HOW TO COMPLETE THIS TASK | Repeat the lines below exactly as written, please, from the line with "(rememberFrame f b s).ct = s.ct ∧" to the line with "(pairSetAct a b c d s).1.ve = s.ve ∧", both lines included, and no others.

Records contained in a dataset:
━━━━━━━━━━━━━━━━━━━━
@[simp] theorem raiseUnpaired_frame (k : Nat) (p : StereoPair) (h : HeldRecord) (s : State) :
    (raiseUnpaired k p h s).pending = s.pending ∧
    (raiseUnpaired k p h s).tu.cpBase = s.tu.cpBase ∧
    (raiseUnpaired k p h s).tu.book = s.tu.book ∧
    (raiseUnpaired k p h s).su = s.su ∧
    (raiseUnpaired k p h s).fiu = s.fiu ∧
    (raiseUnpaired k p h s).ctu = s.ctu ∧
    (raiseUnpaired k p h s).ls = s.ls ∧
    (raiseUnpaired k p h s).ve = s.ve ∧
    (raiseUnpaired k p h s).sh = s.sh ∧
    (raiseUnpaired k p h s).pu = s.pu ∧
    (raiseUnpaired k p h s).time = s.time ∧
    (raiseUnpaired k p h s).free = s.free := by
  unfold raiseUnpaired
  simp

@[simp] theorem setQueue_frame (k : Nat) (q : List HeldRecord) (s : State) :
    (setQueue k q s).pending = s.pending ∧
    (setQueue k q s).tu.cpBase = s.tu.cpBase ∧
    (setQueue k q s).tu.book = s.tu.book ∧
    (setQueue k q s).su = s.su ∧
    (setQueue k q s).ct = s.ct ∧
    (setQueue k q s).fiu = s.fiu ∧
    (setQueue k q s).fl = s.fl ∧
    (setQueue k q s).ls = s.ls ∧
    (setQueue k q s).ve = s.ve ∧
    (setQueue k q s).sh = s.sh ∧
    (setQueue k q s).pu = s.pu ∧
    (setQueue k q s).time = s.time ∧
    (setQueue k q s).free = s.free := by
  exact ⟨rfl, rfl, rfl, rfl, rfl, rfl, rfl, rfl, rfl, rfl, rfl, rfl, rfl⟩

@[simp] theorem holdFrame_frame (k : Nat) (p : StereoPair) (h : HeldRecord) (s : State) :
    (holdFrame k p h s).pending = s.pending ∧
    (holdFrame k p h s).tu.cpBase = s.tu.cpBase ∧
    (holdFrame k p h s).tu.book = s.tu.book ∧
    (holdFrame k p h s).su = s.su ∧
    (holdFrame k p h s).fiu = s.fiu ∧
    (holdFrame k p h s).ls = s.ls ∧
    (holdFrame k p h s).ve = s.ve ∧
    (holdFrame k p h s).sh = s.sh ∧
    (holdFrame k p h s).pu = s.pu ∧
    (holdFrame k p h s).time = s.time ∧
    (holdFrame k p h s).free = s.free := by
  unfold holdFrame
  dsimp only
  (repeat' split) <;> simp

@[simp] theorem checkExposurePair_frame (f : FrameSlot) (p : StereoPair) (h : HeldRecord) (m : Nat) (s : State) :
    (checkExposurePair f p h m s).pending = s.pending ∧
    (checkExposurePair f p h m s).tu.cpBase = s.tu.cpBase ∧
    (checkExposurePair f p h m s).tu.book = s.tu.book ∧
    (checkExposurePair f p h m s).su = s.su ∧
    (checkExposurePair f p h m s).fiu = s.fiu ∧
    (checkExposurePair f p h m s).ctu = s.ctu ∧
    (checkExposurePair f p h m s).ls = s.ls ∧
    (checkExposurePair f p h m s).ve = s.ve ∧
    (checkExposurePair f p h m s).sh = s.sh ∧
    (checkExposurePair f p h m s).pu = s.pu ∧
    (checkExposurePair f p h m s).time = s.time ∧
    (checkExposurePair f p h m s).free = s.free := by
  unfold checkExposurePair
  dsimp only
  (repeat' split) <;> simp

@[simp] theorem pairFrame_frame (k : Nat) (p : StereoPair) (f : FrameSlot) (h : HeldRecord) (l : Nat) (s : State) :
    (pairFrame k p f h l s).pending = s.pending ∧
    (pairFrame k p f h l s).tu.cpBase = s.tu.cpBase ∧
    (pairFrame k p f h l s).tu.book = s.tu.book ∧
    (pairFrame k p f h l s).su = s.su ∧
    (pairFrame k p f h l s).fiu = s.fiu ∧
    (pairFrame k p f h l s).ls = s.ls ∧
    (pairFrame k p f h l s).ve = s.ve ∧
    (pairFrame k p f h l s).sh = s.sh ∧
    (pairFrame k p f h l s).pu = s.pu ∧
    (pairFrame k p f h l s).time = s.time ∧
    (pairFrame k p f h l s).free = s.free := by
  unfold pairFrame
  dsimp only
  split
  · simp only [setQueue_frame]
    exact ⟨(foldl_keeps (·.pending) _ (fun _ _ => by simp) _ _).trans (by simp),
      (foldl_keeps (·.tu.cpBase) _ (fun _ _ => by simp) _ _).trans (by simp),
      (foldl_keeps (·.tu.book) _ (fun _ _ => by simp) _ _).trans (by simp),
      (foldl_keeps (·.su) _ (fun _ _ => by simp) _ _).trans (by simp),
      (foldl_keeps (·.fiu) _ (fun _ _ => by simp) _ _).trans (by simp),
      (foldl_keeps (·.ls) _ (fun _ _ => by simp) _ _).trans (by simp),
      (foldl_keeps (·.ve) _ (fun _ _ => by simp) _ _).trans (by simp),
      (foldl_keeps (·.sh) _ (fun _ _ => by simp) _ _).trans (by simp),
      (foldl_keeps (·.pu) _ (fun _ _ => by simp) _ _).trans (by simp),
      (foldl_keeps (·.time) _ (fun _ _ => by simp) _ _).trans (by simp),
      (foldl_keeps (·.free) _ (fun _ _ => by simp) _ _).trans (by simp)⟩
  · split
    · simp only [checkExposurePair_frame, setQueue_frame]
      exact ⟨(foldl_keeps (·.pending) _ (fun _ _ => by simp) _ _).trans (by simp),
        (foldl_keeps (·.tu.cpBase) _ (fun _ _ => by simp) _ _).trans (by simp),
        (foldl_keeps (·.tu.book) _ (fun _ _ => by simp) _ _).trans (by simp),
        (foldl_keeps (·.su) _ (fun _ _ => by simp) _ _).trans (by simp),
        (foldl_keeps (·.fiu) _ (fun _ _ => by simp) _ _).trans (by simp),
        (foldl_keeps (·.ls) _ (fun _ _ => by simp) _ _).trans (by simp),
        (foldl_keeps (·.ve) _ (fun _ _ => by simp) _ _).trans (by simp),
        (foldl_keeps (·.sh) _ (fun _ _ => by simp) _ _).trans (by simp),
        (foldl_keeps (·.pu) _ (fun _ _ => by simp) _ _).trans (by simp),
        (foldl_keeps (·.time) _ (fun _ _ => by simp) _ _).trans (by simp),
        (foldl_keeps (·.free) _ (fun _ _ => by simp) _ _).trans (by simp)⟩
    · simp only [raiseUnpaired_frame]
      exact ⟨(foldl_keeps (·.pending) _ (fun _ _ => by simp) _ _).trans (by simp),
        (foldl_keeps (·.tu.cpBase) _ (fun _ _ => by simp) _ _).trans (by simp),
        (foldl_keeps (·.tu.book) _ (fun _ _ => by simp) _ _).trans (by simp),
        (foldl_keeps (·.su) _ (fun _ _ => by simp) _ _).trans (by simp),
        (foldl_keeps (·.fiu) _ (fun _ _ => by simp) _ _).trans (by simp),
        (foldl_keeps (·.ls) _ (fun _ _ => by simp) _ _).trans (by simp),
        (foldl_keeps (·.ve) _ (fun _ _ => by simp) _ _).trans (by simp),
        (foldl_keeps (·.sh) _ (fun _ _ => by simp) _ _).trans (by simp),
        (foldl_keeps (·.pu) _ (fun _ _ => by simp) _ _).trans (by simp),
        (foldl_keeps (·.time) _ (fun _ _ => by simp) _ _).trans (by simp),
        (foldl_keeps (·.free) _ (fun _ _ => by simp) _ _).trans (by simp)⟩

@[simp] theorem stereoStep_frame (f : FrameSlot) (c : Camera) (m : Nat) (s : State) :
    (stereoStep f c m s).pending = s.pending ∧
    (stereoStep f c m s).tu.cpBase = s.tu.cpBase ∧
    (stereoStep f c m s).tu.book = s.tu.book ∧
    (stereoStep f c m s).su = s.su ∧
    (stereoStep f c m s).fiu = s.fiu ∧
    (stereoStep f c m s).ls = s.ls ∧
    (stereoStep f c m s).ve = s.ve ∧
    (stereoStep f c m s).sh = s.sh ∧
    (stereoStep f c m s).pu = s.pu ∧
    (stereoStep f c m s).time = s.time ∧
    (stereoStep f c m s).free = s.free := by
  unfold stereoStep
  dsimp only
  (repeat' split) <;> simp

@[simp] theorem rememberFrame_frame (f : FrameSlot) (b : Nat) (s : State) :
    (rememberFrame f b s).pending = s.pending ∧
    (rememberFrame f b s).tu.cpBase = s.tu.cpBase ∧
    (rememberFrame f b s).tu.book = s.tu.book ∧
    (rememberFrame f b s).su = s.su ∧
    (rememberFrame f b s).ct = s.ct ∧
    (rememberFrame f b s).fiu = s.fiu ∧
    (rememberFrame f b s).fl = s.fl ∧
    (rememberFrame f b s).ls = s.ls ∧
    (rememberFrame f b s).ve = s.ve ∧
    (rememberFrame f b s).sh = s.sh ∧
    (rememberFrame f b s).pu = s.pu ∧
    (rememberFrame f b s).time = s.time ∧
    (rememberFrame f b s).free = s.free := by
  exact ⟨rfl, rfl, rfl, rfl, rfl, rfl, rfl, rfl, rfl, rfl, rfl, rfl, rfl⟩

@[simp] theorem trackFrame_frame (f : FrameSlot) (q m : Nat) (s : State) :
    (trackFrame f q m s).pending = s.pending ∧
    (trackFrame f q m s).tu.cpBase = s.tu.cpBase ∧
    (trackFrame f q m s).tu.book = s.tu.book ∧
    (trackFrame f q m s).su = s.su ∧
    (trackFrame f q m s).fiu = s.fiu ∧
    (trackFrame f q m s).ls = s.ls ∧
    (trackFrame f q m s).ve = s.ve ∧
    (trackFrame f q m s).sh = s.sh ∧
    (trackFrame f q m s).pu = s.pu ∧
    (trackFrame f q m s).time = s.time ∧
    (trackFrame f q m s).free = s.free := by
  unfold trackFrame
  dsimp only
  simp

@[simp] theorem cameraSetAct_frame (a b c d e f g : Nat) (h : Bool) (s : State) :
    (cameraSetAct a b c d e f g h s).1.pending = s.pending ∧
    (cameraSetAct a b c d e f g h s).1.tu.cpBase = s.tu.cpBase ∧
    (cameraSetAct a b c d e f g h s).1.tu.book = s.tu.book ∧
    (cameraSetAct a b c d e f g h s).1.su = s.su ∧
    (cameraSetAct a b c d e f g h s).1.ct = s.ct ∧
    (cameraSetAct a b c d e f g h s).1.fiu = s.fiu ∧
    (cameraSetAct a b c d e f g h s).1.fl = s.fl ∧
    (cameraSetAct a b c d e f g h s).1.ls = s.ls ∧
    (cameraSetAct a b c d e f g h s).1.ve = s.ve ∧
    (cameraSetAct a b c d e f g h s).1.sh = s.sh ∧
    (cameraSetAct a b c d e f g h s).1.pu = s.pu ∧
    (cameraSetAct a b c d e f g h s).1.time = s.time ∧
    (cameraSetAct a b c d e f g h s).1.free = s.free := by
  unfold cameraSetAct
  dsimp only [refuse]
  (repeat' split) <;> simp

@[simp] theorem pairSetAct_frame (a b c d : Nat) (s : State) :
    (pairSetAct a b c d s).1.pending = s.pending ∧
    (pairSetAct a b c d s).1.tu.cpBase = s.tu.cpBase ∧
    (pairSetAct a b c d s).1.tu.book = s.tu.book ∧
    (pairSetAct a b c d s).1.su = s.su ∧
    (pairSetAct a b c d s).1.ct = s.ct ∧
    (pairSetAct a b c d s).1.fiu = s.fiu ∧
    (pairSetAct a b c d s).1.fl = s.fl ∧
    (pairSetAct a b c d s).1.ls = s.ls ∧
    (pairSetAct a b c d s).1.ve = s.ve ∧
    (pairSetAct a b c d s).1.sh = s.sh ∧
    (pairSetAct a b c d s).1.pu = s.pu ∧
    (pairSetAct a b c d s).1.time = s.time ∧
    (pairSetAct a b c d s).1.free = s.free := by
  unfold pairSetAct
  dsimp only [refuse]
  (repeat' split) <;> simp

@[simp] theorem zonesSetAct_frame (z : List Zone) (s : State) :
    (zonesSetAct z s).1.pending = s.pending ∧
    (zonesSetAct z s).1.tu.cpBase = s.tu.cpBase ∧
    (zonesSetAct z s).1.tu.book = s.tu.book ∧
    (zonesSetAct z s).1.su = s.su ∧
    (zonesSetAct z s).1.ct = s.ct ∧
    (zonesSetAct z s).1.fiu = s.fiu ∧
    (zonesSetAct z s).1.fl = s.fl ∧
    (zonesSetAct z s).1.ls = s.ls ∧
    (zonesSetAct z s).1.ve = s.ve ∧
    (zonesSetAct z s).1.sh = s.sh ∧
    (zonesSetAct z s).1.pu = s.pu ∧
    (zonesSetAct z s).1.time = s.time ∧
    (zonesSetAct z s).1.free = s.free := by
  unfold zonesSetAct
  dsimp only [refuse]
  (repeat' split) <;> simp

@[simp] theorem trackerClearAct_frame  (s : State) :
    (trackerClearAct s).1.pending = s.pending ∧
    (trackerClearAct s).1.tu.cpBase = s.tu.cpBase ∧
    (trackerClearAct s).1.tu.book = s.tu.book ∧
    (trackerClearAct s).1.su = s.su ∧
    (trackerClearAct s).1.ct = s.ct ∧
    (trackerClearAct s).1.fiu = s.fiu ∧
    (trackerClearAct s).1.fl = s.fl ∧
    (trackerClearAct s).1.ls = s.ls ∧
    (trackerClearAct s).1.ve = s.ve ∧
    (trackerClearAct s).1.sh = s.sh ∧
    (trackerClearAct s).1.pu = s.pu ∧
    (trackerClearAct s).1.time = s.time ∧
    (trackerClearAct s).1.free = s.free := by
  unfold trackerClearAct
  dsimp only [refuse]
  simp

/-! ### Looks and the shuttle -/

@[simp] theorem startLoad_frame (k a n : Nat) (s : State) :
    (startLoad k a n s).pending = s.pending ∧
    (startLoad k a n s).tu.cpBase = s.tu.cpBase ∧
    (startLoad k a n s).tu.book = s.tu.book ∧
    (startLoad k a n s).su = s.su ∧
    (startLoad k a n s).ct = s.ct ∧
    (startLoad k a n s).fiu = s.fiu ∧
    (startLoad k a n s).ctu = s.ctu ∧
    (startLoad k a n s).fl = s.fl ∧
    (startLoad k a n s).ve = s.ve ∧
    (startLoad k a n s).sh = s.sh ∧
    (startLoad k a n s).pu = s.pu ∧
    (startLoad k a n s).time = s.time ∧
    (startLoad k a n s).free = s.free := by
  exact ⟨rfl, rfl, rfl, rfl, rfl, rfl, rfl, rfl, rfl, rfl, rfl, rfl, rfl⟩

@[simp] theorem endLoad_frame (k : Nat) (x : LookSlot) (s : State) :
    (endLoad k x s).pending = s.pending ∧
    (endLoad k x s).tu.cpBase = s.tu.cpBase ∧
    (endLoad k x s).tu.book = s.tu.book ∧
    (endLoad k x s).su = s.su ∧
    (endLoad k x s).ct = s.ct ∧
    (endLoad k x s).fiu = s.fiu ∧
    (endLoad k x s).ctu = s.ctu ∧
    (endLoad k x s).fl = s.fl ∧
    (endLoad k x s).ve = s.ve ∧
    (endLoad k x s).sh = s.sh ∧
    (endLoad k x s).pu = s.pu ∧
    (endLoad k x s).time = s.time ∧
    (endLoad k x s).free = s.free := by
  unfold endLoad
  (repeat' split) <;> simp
━━━━━━━━━━━━━━━━━━━━
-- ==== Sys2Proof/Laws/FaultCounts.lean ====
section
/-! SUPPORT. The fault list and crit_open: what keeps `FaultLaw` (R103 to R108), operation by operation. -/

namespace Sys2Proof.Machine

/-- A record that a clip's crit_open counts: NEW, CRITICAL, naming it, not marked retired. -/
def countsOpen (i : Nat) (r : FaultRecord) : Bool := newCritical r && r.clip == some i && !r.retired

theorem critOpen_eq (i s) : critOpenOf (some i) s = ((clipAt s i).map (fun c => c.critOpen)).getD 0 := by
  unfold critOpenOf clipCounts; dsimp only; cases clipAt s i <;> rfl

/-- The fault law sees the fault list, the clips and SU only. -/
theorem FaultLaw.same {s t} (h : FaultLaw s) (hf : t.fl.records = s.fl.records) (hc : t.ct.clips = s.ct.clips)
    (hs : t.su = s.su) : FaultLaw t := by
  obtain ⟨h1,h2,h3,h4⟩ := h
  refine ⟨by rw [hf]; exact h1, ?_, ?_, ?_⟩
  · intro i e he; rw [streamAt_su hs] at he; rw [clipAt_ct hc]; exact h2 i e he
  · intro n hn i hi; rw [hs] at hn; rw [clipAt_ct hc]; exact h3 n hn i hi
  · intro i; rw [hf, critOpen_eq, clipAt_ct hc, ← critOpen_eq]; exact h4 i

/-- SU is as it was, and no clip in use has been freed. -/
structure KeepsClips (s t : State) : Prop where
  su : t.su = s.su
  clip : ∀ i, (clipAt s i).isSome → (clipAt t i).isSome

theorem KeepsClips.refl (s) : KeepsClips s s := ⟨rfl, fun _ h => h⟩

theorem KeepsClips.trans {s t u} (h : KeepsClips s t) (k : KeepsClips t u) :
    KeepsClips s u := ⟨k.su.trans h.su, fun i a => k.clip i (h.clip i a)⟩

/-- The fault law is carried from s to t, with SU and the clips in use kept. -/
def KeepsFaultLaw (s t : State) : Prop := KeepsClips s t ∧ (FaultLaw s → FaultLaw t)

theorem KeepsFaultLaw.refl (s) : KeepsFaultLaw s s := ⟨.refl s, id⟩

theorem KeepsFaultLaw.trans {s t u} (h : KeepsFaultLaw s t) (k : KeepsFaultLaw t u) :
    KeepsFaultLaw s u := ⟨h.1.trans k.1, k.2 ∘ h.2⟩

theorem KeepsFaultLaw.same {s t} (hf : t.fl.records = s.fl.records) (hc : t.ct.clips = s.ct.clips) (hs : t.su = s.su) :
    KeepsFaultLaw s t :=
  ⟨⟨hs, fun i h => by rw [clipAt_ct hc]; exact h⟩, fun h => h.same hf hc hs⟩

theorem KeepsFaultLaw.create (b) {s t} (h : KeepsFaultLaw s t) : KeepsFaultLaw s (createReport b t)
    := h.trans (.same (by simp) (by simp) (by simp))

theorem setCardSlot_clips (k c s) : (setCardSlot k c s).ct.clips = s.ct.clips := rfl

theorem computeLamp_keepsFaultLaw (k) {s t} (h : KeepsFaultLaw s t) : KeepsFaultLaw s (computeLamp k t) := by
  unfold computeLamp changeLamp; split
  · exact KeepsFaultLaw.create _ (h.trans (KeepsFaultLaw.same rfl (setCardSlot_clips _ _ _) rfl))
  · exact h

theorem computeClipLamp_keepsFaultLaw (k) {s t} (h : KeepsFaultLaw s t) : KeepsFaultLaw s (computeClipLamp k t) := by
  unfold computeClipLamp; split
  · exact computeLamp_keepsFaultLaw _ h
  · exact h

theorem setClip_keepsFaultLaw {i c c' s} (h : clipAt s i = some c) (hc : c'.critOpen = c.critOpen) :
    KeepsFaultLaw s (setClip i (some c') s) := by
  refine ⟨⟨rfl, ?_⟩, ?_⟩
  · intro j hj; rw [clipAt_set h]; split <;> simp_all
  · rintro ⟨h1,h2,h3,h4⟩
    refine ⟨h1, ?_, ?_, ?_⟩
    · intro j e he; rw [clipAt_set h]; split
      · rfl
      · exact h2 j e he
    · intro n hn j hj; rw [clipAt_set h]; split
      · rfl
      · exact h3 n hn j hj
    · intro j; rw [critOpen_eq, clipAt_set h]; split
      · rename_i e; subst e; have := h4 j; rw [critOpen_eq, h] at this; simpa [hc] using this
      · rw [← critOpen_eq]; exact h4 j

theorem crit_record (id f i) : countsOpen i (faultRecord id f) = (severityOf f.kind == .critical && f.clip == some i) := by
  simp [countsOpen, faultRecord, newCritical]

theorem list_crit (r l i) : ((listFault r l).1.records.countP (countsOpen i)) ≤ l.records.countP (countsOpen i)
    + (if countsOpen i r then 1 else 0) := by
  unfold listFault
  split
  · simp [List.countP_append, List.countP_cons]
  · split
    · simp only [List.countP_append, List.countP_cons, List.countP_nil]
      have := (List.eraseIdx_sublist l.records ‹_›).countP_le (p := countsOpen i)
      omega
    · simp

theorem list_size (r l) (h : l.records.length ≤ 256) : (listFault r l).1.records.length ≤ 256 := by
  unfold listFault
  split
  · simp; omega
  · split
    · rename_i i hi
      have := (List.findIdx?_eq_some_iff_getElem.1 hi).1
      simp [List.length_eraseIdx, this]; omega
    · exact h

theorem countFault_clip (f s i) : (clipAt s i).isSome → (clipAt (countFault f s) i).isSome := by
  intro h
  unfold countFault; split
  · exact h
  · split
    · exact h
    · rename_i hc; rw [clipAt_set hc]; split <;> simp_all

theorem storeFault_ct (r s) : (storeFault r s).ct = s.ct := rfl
━━━━━━━━━━━━━━━━━━━━
RESULT BELOW |
    (rememberFrame f b s).ct = s.ct ∧
    (rememberFrame f b s).fiu = s.fiu ∧
    (rememberFrame f b s).fl = s.fl ∧
    (rememberFrame f b s).ls = s.ls ∧
    (rememberFrame f b s).ve = s.ve ∧
    (rememberFrame f b s).sh = s.sh ∧
    (rememberFrame f b s).pu = s.pu ∧
    (rememberFrame f b s).time = s.time ∧
    (rememberFrame f b s).free = s.free := by
  exact ⟨rfl, rfl, rfl, rfl, rfl, rfl, rfl, rfl, rfl, rfl, rfl, rfl, rfl⟩

@[simp] theorem trackFrame_frame (f : FrameSlot) (q m : Nat) (s : State) :
    (trackFrame f q m s).pending = s.pending ∧
    (trackFrame f q m s).tu.cpBase = s.tu.cpBase ∧
    (trackFrame f q m s).tu.book = s.tu.book ∧
    (trackFrame f q m s).su = s.su ∧
    (trackFrame f q m s).fiu = s.fiu ∧
    (trackFrame f q m s).ls = s.ls ∧
    (trackFrame f q m s).ve = s.ve ∧
    (trackFrame f q m s).sh = s.sh ∧
    (trackFrame f q m s).pu = s.pu ∧
    (trackFrame f q m s).time = s.time ∧
    (trackFrame f q m s).free = s.free := by
  unfold trackFrame
  dsimp only
  simp

@[simp] theorem cameraSetAct_frame (a b c d e f g : Nat) (h : Bool) (s : State) :
    (cameraSetAct a b c d e f g h s).1.pending = s.pending ∧
    (cameraSetAct a b c d e f g h s).1.tu.cpBase = s.tu.cpBase ∧
    (cameraSetAct a b c d e f g h s).1.tu.book = s.tu.book ∧
    (cameraSetAct a b c d e f g h s).1.su = s.su ∧
    (cameraSetAct a b c d e f g h s).1.ct = s.ct ∧
    (cameraSetAct a b c d e f g h s).1.fiu = s.fiu ∧
    (cameraSetAct a b c d e f g h s).1.fl = s.fl ∧
    (cameraSetAct a b c d e f g h s).1.ls = s.ls ∧
    (cameraSetAct a b c d e f g h s).1.ve = s.ve ∧
    (cameraSetAct a b c d e f g h s).1.sh = s.sh ∧
    (cameraSetAct a b c d e f g h s).1.pu = s.pu ∧
    (cameraSetAct a b c d e f g h s).1.time = s.time ∧
    (cameraSetAct a b c d e f g h s).1.free = s.free := by
  unfold cameraSetAct
  dsimp only [refuse]
  (repeat' split) <;> simp

@[simp] theorem pairSetAct_frame (a b c d : Nat) (s : State) :
    (pairSetAct a b c d s).1.pending = s.pending ∧
    (pairSetAct a b c d s).1.tu.cpBase = s.tu.cpBase ∧
    (pairSetAct a b c d s).1.tu.book = s.tu.book ∧
    (pairSetAct a b c d s).1.su = s.su ∧
    (pairSetAct a b c d s).1.ct = s.ct ∧
    (pairSetAct a b c d s).1.fiu = s.fiu ∧
    (pairSetAct a b c d s).1.fl = s.fl ∧
    (pairSetAct a b c d s).1.ls = s.ls ∧
    (pairSetAct a b c d s).1.ve = s.ve ∧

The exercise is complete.